## Magdalena Augusty≈Ñska

**Problem 5b (Testing a sampler).** In this problem we will attempt to check whether the sampler we created in **Problem 2c** works correctly. To this end we will use a chi-squared goodness-of-fit test. This test works as follows:
 * Let $p_1,\ldots,p_d$ be the date frequencies as in the text file, scaled down to sum up to 1.
 * Use the sampler to generate a sample of dates. Let $c_1,\ldots,c_d$ be the observed counts, and let $f_i=Np_i$ be the expected counts, where $N$ is the sample size. 

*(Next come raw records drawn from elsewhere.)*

theorem completes_preambleDetect (p : Port) (k : Fin 18) (signs : List Bool) (win : List Bool) (s : State) (P : Hw → Prop) :
    Completes (.preambleDetect p k signs win) s P ↔ P (s.hw.clocked (·.preambleRx p k signs win)) := by
  rw [completes_iff (exec_preambleDetect p k signs win s)]

theorem exec_burstEnd (p : Port) (k : Fin 18) (w1 : BitVec 64) (w2 : BitVec 64) (s : State) :
    exec (.burstEnd p k w1 w2) s = s.does (fun h => h.clocked (·.burstEnd p k w1 w2)) := rfl

theorem completes_burstEnd (p : Port) (k : Fin 18) (w1 : BitVec 64) (w2 : BitVec 64) (s : State) (P : Hw → Prop) :
    Completes (.burstEnd p k w1 w2) s P ↔ P (s.hw.clocked (·.burstEnd p k w1 w2)) := by
  rw [completes_iff (exec_burstEnd p k w1 w2 s)]

theorem exec_laneLos (p : Port) (k : Fin 18) (s : State) :
    exec (.laneLos p k) s = s.does (fun h => h.clocked (·.laneLos p k)) := rfl

theorem completes_laneLos (p : Port) (k : Fin 18) (s : State) (P : Hw → Prop) :
    Completes (.laneLos p k) s P ↔ P (s.hw.clocked (·.laneLos p k)) := by
  rw [completes_iff (exec_laneLos p k s)]

theorem exec_sidebandLost (p : Port) (s : State) :
    exec (.sidebandLost p) s = s.does (fun h => h.clocked (·.sbLost p)) := rfl

theorem completes_sidebandLost (p : Port) (s : State) (P : Hw → Prop) :
    Completes (.sidebandLost p) s P ↔ P (s.hw.clocked (·.sbLost p)) := by
  rw [completes_iff (exec_sidebandLost p s)]

theorem exec_laneIsolate (p : Port) (k : Fin 18) (s : State) :
    exec (.laneIsolate p k) s = s.does (fun h => h.clocked (·.laneIsolate p k)) := rfl

theorem completes_laneIsolate (p : Port) (k : Fin 18) (s : State) (P : Hw → Prop) :
    Completes (.laneIsolate p k) s P ↔ P (s.hw.clocked (·.laneIsolate p k)) := by
  rw [completes_iff (exec_laneIsolate p k s)]

theorem exec_isolate (p : Port) (s : State) :
    exec (.isolate p) s = s.does (fun h => h.clocked (·.isolateCmd p)) := rfl

theorem completes_isolate (p : Port) (s : State) (P : Hw → Prop) :
    Completes (.isolate p) s P ↔ P (s.hw.clocked (·.isolateCmd p)) := by
  rw [completes_iff (exec_isolate p s)]

theorem exec_rewake (p : Port) (s : State) :
    exec (.rewake p) s = s.does (fun h => h.clocked (·.rewakeCmd p)) := rfl

theorem completes_rewake (p : Port) (s : State) (P : Hw → Prop) :
    Completes (.rewake p) s P ↔ P (s.hw.clocked (·.rewakeCmd p)) := by
  rw [completes_iff (exec_rewake p s)]

theorem exec_badLaneCommand (p : Port) (s : State) :
    exec (.badLaneCommand p) s = s.does (fun h => h.clocked (·.badCmd p)) := rfl

theorem completes_badLaneCommand (p : Port) (s : State) (P : Hw → Prop) :
    Completes (.badLaneCommand p) s P ↔ P (s.hw.clocked (·.badCmd p)) := by
  rw [completes_iff (exec_badLaneCommand p s)]

theorem exec_directionSleep (p : Port) (s : State) :
    exec (.directionSleep p) s = s.does (fun h => h.clocked (fun h => h.phySleep p (h.txIdle p))) := rfl

theorem completes_directionSleep (p : Port) (s : State) (P : Hw → Prop) :
    Completes (.directionSleep p) s P ↔ P ((fun h => h.clocked (fun h => h.phySleep p (h.txIdle p))) s.hw) := by
  rw [completes_iff (exec_directionSleep p s)]

theorem exec_directionWake (p : Port) (s : State) :
    exec (.directionWake p) s = s.does (fun h => h.clocked (·.phyWake p)) := rfl

theorem completes_directionWake (p : Port) (s : State) (P : Hw → Prop) :
    Completes (.directionWake p) s P ↔ P (s.hw.clocked (·.phyWake p)) := by
  rw [completes_iff (exec_directionWake p s)]

theorem exec_frameTransmit (p : Port) (k : Fin 18) (s : State) :
    exec (.frameTransmit p k) s = s.does (fun h => h.clocked (·.frameTransmit p k)) := rfl

theorem completes_frameTransmit (p : Port) (k : Fin 18) (s : State) (P : Hw → Prop) :
    Completes (.frameTransmit p k) s P ↔ P (s.hw.clocked (·.frameTransmit p k)) := by
  rw [completes_iff (exec_frameTransmit p k s)]

theorem exec_frameReceive (p : Port) (k : Fin 18) (b : List Byte) (s : State) :
    exec (.frameReceive p k b) s = s.does (fun h => h.clocked (·.frameRx p k b)) := rfl

theorem completes_frameReceive (p : Port) (k : Fin 18) (b : List Byte) (s : State) (P : Hw → Prop) :
    Completes (.frameReceive p k b) s P ↔ P (s.hw.clocked (·.frameRx p k b)) := by
  rw [completes_iff (exec_frameReceive p k b s)]

theorem exec_controlWordRx (p : Port) (k : Fin 18) (b : List Byte) (s : State) :
    exec (.controlWordRx p k b) s = s.does (fun h => h.clocked (·.controlRx p k b)) := rfl

theorem completes_controlWordRx (p : Port) (k : Fin 18) (b : List Byte) (s : State) (P : Hw → Prop) :
    Completes (.controlWordRx p k b) s P ↔ P (s.hw.clocked (·.controlRx p k b)) := by
  rw [completes_iff (exec_controlWordRx p k b s)]

theorem exec_frameDeliver (p : Port) (s : State) :
    exec (.frameDeliver p) s = s.does (fun h => h.clocked (·.frameDeliver p)) := rfl

theorem completes_frameDeliver (p : Port) (s : State) (P : Hw → Prop) :
    Completes (.frameDeliver p) s P ↔ P (s.hw.clocked (·.frameDeliver p)) := by
  rw [completes_iff (exec_frameDeliver p s)]

theorem exec_frameRelease (p : Port) (s : State) :
    exec (.frameRelease p) s = s.does (fun h => h.clocked (·.frameRelease p)) := rfl

theorem completes_frameRelease (p : Port) (s : State) (P : Hw → Prop) :
    Completes (.frameRelease p) s P ↔ P (s.hw.clocked (·.frameRelease p)) := by
  rw [completes_iff (exec_frameRelease p s)]

theorem exec_nakReceive (p : Port) (seq : BitVec 16) (s : State) :
    exec (.nakReceive p seq) s = s.does (fun h => h.clocked (·.nakIn p seq.toNat)) := rfl

theorem completes_nakReceive (p : Port) (seq : BitVec 16) (s : State) (P : Hw → Prop) :
    Completes (.nakReceive p seq) s P ↔ P (s.hw.clocked (·.nakIn p seq.toNat)) := by
  rw [completes_iff (exec_nakReceive p seq s)]

theorem exec_replayTimeout (p : Port) (s : State) :
    exec (.replayTimeout p) s = s.does (fun h => h.clocked (·.replayTimeout p)) := rfl

theorem completes_replayTimeout (p : Port) (s : State) (P : Hw → Prop) :
    Completes (.replayTimeout p) s P ↔ P (s.hw.clocked (·.replayTimeout p)) := by
  rw [completes_iff (exec_replayTimeout p s)]

theorem exec_sidebandUnitRx (p : Port) (k : Fin 18) (part : Fin 8) (u : BitVec 64) (s : State) :
    exec (.sidebandUnitRx p k part u) s = s.does (fun h => h.clocked (·.sbUnitRx p k part u)) := rfl

theorem completes_sidebandUnitRx (p : Port) (k : Fin 18) (part : Fin 8) (u : BitVec 64) (s : State) (P : Hw → Prop) :
    Completes (.sidebandUnitRx p k part u) s P ↔ P (s.hw.clocked (·.sbUnitRx p k part u)) := by
  rw [completes_iff (exec_sidebandUnitRx p k part u s)]

theorem exec_sidebandTimeout (p : Port) (s : State) :
    exec (.sidebandTimeout p) s = s.does (fun h => h.clocked (·.sbTimedOut p)) := rfl

theorem completes_sidebandTimeout (p : Port) (s : State) (P : Hw → Prop) :
    Completes (.sidebandTimeout p) s P ↔ P (s.hw.clocked (·.sbTimedOut p)) := by
  rw [completes_iff (exec_sidebandTimeout p s)]

theorem exec_identReceive (p : Port) (rtt : BitVec 16) (s : State) :
    exec (.identReceive p rtt) s = s.does (fun h => h.clocked (·.identRx p rtt.toNat)) := rfl

theorem completes_identReceive (p : Port) (rtt : BitVec 16) (s : State) (P : Hw → Prop) :
    Completes (.identReceive p rtt) s P ↔ P (s.hw.clocked (·.identRx p rtt.toNat)) := by
  rw [completes_iff (exec_identReceive p rtt s)]

theorem exec_echo (p : Port) (s : State) :
    exec (.echo p) s = s.does (fun h => h.clocked (·.echoStep p)) := rfl

theorem completes_echo (p : Port) (s : State) (P : Hw → Prop) :
    Completes (.echo p) s P ↔ P (s.hw.clocked (·.echoStep p)) := by
  rw [completes_iff (exec_echo p s)]

theorem exec_portDeclaredDown (p : Port) (s : State) :
    exec (.portDeclaredDown p) s = s.does (fun h => h.clocked (·.downNow p)) := rfl

theorem completes_portDeclaredDown (p : Port) (s : State) (P : Hw → Prop) :
    Completes (.portDeclaredDown p) s P ↔ P (s.hw.clocked (·.downNow p)) := by
  rw [completes_iff (exec_portDeclaredDown p s)]

theorem exec_portReturnTimeout (p : Port) (s : State) :
    exec (.portReturnTimeout p) s = s.does (fun h => h.clocked (·.returnTimeout p)) := rfl

theorem completes_portReturnTimeout (p : Port) (s : State) (P : Hw → Prop) :
    Completes (.portReturnTimeout p) s P ↔ P (s.hw.clocked (·.returnTimeout p)) := by
  rw [completes_iff (exec_portReturnTimeout p s)]

theorem exec_dtrReceive (p : Port) (s : State) :
    exec (.dtrReceive p) s = s.does (fun h => h.clocked (·.dtrRx p)) := rfl

theorem completes_dtrReceive (p : Port) (s : State) (P : Hw → Prop) :
    Completes (.dtrReceive p) s P ↔ P (s.hw.clocked (·.dtrRx p)) := by
  rw [completes_iff (exec_dtrReceive p s)]

theorem exec_peerViolLeak (p : Port) (s : State) :
    exec (.peerViolLeak p) s = s.does (fun h => h.clocked (·.peerLeak p)) := rfl

theorem completes_peerViolLeak (p : Port) (s : State) (P : Hw → Prop) :
    Completes (.peerViolLeak p) s P ↔ P (s.hw.clocked (·.peerLeak p)) := by
  rw [completes_iff (exec_peerViolLeak p s)]

theorem exec_launchDoorbell (t : Tenant) (s : State) :
    exec (.launchDoorbell t) s = s.does (fun h => h.writeAt (.vf t) ⟨.hstLaunchDb, t, 0⟩ 1#32) := rfl

theorem completes_launchDoorbell (t : Tenant) (s : State) (P : Hw → Prop) :
    Completes (.launchDoorbell t) s P ↔ P (s.hw.writeAt (.vf t) ⟨.hstLaunchDb, t, 0⟩ 1#32) := by
  rw [completes_iff (exec_launchDoorbell t s)]

theorem exec_planReadDone (t : Tenant) (bytes : List Byte) (ok : Bool) (s : State) :
    exec (.planReadDone t bytes ok) s = s.does (fun h => h.clocked (·.planRead t bytes ok)) := rfl

theorem completes_planReadDone (t : Tenant) (bytes : List Byte) (ok : Bool) (s : State) (P : Hw → Prop) :
    Completes (.planReadDone t bytes ok) s P ↔ P (s.hw.clocked (·.planRead t bytes ok)) := by
  rw [completes_iff (exec_planReadDone t bytes ok s)]

theorem exec_admission (t : Tenant) (s : State) :
    exec (.admission t) s = s.does (fun h => h.clocked (·.admission t)) := rfl

theorem completes_admission (t : Tenant) (s : State) (P : Hw → Prop) :
    Completes (.admission t) s P ↔ P (s.hw.clocked (·.admission t)) := by
  rw [completes_iff (exec_admission t s)]

theorem exec_genWaitExpiry (t : Tenant) (s : State) :
    exec (.genWaitExpiry t) s = s.does (fun h => h.clocked (·.genWaitExpiry t)) := rfl

theorem completes_genWaitExpiry (t : Tenant) (s : State) (P : Hw → Prop) :
    Completes (.genWaitExpiry t) s P ↔ P (s.hw.clocked (·.genWaitExpiry t)) := by
  rw [completes_iff (exec_genWaitExpiry t s)]

theorem exec_jobStop (t : Tenant) (s : State) :
    exec (.jobStop t) s = s.does (fun h => h.writeAt (.vf t) ⟨.hstJobCtl, t, 0⟩ 1#32) := rfl

theorem completes_jobStop (t : Tenant) (s : State) (P : Hw → Prop) :
    Completes (.jobStop t) s P ↔ P (s.hw.writeAt (.vf t) ⟨.hstJobCtl, t, 0⟩ 1#32) := by
  rw [completes_iff (exec_jobStop t s)]

theorem exec_relaunch (t : Tenant) (s : State) :
    exec (.relaunch t) s = s.does (fun h => h.clocked (·.relaunch t)) := rfl

theorem completes_relaunch (t : Tenant) (s : State) (P : Hw → Prop) :
    Completes (.relaunch t) s P ↔ P (s.hw.clocked (·.relaunch t)) := by
  rw [completes_iff (exec_relaunch t s)]

theorem exec_bar2Read (t : Tenant) (off : BitVec 40) (len : BitVec 13) (err : PadErr) (s : State) :
    exec (.bar2Read t off len err) s = s.does (fun h => h.clocked (·.bar2Read t off.toNat len.toNat err)) := rfl

theorem completes_bar2Read (t : Tenant) (off : BitVec 40) (len : BitVec 13) (err : PadErr) (s : State) (P : Hw → Prop) :
    Completes (.bar2Read t off len err) s P ↔ P (s.hw.clocked (·.bar2Read t off.toNat len.toNat err)) := by
  rw [completes_iff (exec_bar2Read t off len err s)]

theorem exec_bar2Write (t : Tenant) (off : BitVec 40) (data : List (Option Byte)) (s : State) :
    exec (.bar2Write t off data) s = s.does (fun h => h.clocked (·.bar2Write t off.toNat data)) := rfl

theorem completes_bar2Write (t : Tenant) (off : BitVec 40) (data : List (Option Byte)) (s : State) (P : Hw → Prop) :
    Completes (.bar2Write t off data) s P ↔ P (s.hw.clocked (·.bar2Write t off.toNat data)) := by
  rw [completes_iff (exec_bar2Write t off data s)]

theorem exec_msixSend (fn : Fin 65) (v : Fin 32) (s : State) :
    exec (.msixSend fn v) s = s.does (fun h => h.msixSend fn v) := rfl

theorem completes_msixSend (fn : Fin 65) (v : Fin 32) (s : State) (P : Hw → Prop) :
    Completes (.msixSend fn v) s P ↔ P (s.hw.msixSend fn v) := by
  rw [completes_iff (exec_msixSend fn v s)]

theorem exec_aerError (e : AerError) (fn : Fin 65) (s : State) :
    exec (.aerError e fn) s = s.does (fun h => h.aerReport e fn) := rfl

theorem completes_aerError (e : AerError) (fn : Fin 65) (s : State) (P : Hw → Prop) :
    Completes (.aerError e fn) s P ↔ P (s.hw.aerReport e fn) := by
  rw [completes_iff (exec_aerError e fn s)]

theorem exec_pcieLinkDown (s : State) :
    exec (.pcieLinkDown) s = s.does (fun h => h.pcieLinkDown) := rfl

theorem completes_pcieLinkDown (s : State) (P : Hw → Prop) :
    Completes (.pcieLinkDown) s P ↔ P (s.hw.pcieLinkDown) := by
  rw [completes_iff (exec_pcieLinkDown s)]

theorem exec_pfD3hot (s : State) :
    exec (.pfD3hot) s = s.does (fun h => h.pfD3hot) := rfl

theorem completes_pfD3hot (s : State) (P : Hw → Prop) :
    Completes (.pfD3hot) s P ↔ P (s.hw.pfD3hot) := by
  rw [completes_iff (exec_pfD3hot s)]

theorem exec_vfFlr (t : Tenant) (s : State) :
    exec (.vfFlr t) s = s.does (fun h => h.clocked (·.vfReset t)) := rfl

theorem completes_vfFlr (t : Tenant) (s : State) (P : Hw → Prop) :
    Completes (.vfFlr t) s P ↔ P (s.hw.clocked (·.vfReset t)) := by
  rw [completes_iff (exec_vfFlr t s)]

theorem exec_vfDisable (vfs : List Tenant) (s : State) :
    exec (.vfDisable vfs) s = s.does (fun h => h.clocked (·.vfDisable vfs)) := rfl

theorem completes_vfDisable (vfs : List Tenant) (s : State) (P : Hw → Prop) :
    Completes (.vfDisable vfs) s P ↔ P (s.hw.clocked (·.vfDisable vfs)) := by
  rw [completes_iff (exec_vfDisable vfs s)]

theorem exec_windowWithdraw (p : Path) (t : Tenant) (w : Fin 16) (part : Fin 3) (v : Word) (s : State) :
    exec (.windowWithdraw p t w part v) s = s.does (fun h => h.writeAt p ⟨if part = 0 then .hstWinBaseLo else if part = 1 then .hstWinBaseHi else .hstWinSize, t, w⟩ v) := rfl

theorem completes_windowWithdraw (p : Path) (t : Tenant) (w : Fin 16) (part : Fin 3) (v : Word) (s : State) (P : Hw → Prop) :
    Completes (.windowWithdraw p t w part v) s P ↔ P (s.hw.writeAt p ⟨if part = 0 then .hstWinBaseLo else if part = 1 then .hstWinBaseHi else .hstWinSize, t, w⟩ v) := by
  rw [completes_iff (exec_windowWithdraw p t w part v s)]

theorem exec_relaySend (w : Option (Path × BitVec 12)) (s : State) :
    exec (.relaySend w) s = s.does (fun h => (h.relayWrites false w).clocked (·.relaySend)) := rfl

theorem completes_relaySend (w : Option (Path × BitVec 12)) (s : State) (P : Hw → Prop) :
    Completes (.relaySend w) s P ↔ P ((s.hw.relayWrites false w).clocked (·.relaySend)) := by
  rw [completes_iff (exec_relaySend w s)]

theorem exec_relayDequeue (w : Option (Path × BitVec 12)) (merge : Bool) (s : State) :
    exec (.relayDequeue w merge) s = s.does (fun h => (h.relayWrites true w).clocked (·.relayDequeue merge)) := rfl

 * Compute the test statistic $$S = \sum_{i=1}^d \frac{\left(c_i-f_i\right)^2}{f_i}.$$
 * Our base assumption (the null hypothesis) $H_0$ is that our sampler works correctly. If $H_0$ is true AND if the expected count for each bucket is large enough, then $S$ has (approximately) a $\chi^2$ distribution with $d-1$ degrees of freedom. 
 * Look up how likely is getting an $S$ value as large as the one you obtained if it has that distribution, i.e. the $p$-value. To do this use **scipy.stats.chi2.cdf**. If this value turns out smaller than the assumed threshold, e.g. $0.05$, we reject $H_0$. Otherwise we do not (we support $H_0$), but this does not mean $H_0$ is proved!
 * We mentioned earlier that expected counts for the buckets need to be large enough. "Large enough" assumption here is used to guarantee that $c_i$ are distributed approximately normally. Typically one requires that all counts are at least $5$. This is not the case in our problem (unless we take a huge sample) because of the errors in the data. The typical approach is to glue several buckets into one but this does not help in our case. Instead, ignore the erroneous dates when computing $c_i$ and $f_i$ and run the test again (on the same sample!). Remember to use a different number of degrees of freedom. Compare the results.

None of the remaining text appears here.